Comparing Dates Across Multiple Variables - r

I'm attempting to figure out the amount of days in between games and if that has an impact on wins/losses, this is the information I'm starting with:
schedule:
Home
Away
Home_Final
Away_Final
Date
DAL
OAK
30
35
9/1/2015
KC
PHI
21
28
9/2/2015
This is the result I'd like to get:
Home
Away
Home_Final
Away_Final
Date
Home_Rest
Away_Rest
Adv
Adv_Days
Adv_Won
DAL
OAK
30
35
9/1/2015
null
null
null
null
null
KC
PHI
21
28
9/2/2015
null
null
null
null
null
DAL
PHI
28
7
9/9/2015
8
7
1
1
1
OAK
KC
14
21
9/9/2015
8
7
1
1
0
'Home_Rest' = The home teams amount of days between their games
'Away Rest' = The away teams amount of days between their games
'Adv' = True/False that there was an advantage on one side
'Adv_Days' = The amount of advantage in days
'Adv_Won' = The side with the advantage won
Here is what I've tried, I was able to get it to count how many days were between games for one team, but when I bring all the other ones in I can't wrap my head around how to do that.
library(tidyverse)
library(lubridate)
team_post <- schedule %>% filter(home == 'PHI' | visitor == 'PHI')
day_dif = interval(lag(ymd(team_post$date)), ymd(team_post$date))
team_post <- team_post %>% mutate(days_off = time_length(day_dif, "days"))

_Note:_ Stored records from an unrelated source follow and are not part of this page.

/-- R138: the trap is the first cause in the instruction's order whose enable bit of STRAND_CTL is set and whose flag some lane of act would
set, with exactly those lanes; with none there is no trap. -/
def FpTrapIsTheFirstEnabledCause : Prop :=
  ∀ (ctl : Word) (order : List Cause) (act : Lanes) (fl : Nat → Flags),
    let hit := fun (e : Cause) => ctl.getLsbD (fpEnable e).1 = true ∧
      ∃ l, l < 96 ∧ act.getLsbD l = true ∧ fl l &&& (fpEnable e).2 ≠ 0
    (∀ t, fpTrap ctl order act fl = some t →
      ∃ pre post, order = pre ++ t.cause :: post ∧ hit t.cause ∧ (∀ e ∈ pre, ¬ hit e) ∧ t.next = false ∧
        ∃ m, t.mask = some m ∧ ∀ l, l < 96 → (m.getLsbD l = true ↔ act.getLsbD l = true ∧ fl l &&& (fpEnable t.cause).2 ≠ 0)) ∧
    (fpTrap ctl order act fl = none → ∀ e ∈ order, ¬ hit e)

/-- The two statements `ClassAndSignBits` and `FpTrapIsTheFirstEnabledCause`. -/
def Obligations.ClassesSignsAndFpTraps : Prop := ClassAndSignBits ∧ FpTrapIsTheFirstEnabledCause

/-! ### Special-function and cross-lane instructions (chapter 6) -/

/-- What R162 gives for element values `a` and `b` before rounding, beside the rounding itself: Table 6.2's special operands with their
flags. -/
def sfuSpecial (i : Instr) (a b : Val) : Option (Val × Flags) :=
  match i, a, b with
  | .rcp _, .fin n q, _ => if q = 0 then some (.inf n, fDZ) else none
  | .rcp _, .inf n, _ => some (.fin n 0, 0)
  | .rsq _, .fin n q, _ => if q = 0 then some (.inf n, fDZ) else if q < 0 then some (.nan false, fNV) else none
  | .rsq _, .inf n, _ => some (if n then (.nan false, fNV) else (.fin false 0, 0))
  | .sqrt _, .fin n q, _ => if q = 0 then some (.fin n 0, 0) else if q < 0 then some (.nan false, fNV) else none
  | .sqrt _, .inf n, _ => some (if n then (.nan false, fNV) else (.inf false, 0))
  | .div _, .fin n p, .fin k q =>
    if q = 0 then some (if p = 0 then (.nan false, fNV) else (.inf (n != k), fDZ))
    else if p = 0 then some (.fin (n != k) 0, 0) else none
  | .div _, .inf _, .inf _ => some (.nan false, fNV)
  | .div _, .inf n, .fin k _ => some (.inf (n != k), 0)
  | .div _, .fin n _, .inf k => some (.fin (n != k) 0, 0)
  | .exp2 _, .inf n, _ => some (if n then (.fin false 0, 0) else (.inf false, 0))
  | .exp2 _, .fin _ q, _ => if q = 0 then some (.fin false 1, 0) else none
  | .log2 _, .fin _ q, _ =>
    if q = 0 then some (.inf true, fDZ) else if q < 0 then some (.nan false, fNV) else if q = 1 then some (.fin false 0, 0) else none
  | .log2 _, .inf n, _ => some (if n then (.nan false, fNV) else (.inf false, 0))
  | .sinpi _, .inf _, _ => some (.nan false, fNV)
  | .sinpi _, .fin n q, _ => if q = 0 then some (.fin n 0, 0) else if q.den = 1 then some (.fin (decide (q < 0)) 0, 0) else none
  | .cospi _, .inf _, _ => some (.nan false, fNV)
  | .cospi _, .fin _ q, _ => if (q - 1 / 2).den = 1 then some (.fin false 0, 0) else none
  | .tanh _, .fin n q, _ => if q = 0 then some (.fin n 0, 0) else none
  | .tanh _, .inf n, _ => some (.fin n (if n then -1 else 1), 0)
  | .sigm _, .inf n, _ => some (.fin false (if n then 0 else 1), 0)
  | .sigm _, .fin _ q, _ => if q = 0 then some (.fin false (1 / 2), 0) else none
  | _, _, _ => none

/-- `r` is the code and the flags of a real number rounded to nearest, ties to even: it lies between two bounds all numbers between which
round so, or no precision that the model uses decides, and the value is free (R162; log entry 22). -/
def RoundsReal (t : Fmt) (r : Nat × Flags) (x : ℝ) : Prop :=
  (∃ (neg : Bool) (lo hi : ℚ), (neg = true ↔ x < 0) ∧ (lo : ℝ) ≤ |x| ∧ |x| ≤ (hi : ℝ) ∧ t.rndBetween neg (lo, hi) = some r) ∨
    r = (Config.undecided % 2 ^ t.bits, fNX)

/-- An SFU instruction enters the queue of its spindle with one entry, its writes of D, whose elements are those of `res`, and of the flags
of `res` to vfst in flight until the entry lands, the trap of an enabled flag withheld, and the fibre goes on at once (R157, R160). -/
def SfuQueues (s : State) (c : Ctx) (f : X64) (i : Instr) (res : Nat → Nat → Nat × Flags) : Prop :=
  let w := X64.w f
  ∃ (W : Nat → Word) (fl : Nat → Flags) (d v : State × List Nat),
    exec i s = .next (c.advance (v.1.modSpindle c.cluster c.st.spindle fun sp =>
      { sp with sfu := sp.sfu ++ [{ fib := c.k, seqs := d.2 ++ v.2, notBefore := c.is.r2 + 18
                                    withheld := (fpTrap c.st.ctl fpCauses c.act fl).map fun t =>
                                      { t with addr := c.f.pc, defer := true, word := some i.word0 } }] })) ∧
    d = c.putLater s f.d.toNat c.act W (dmaskBits w (X64.dm f w)) ∧ v = c.orLater d.1 fl ∧
    ∀ l, (∀ j, j < 32 / w → el w (W l) j = (res l j).1) ∧
      ∀ k, (fl l).getLsbD k = true ↔ ∃ j, j < 32 / w ∧ (X64.dm f w).getLsbD j = true ∧ (res l j).2.getLsbD k = true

You can extend this to all teams using a grouped mutate. See docs for group_by() here.
Something like
schedule %>%
group_by(vars_to_group_by) %>%
mutate(new_var = expr_to_calculate_new_var)
In future, it would be helpful if you included code to recreate a minimal dataset for your example.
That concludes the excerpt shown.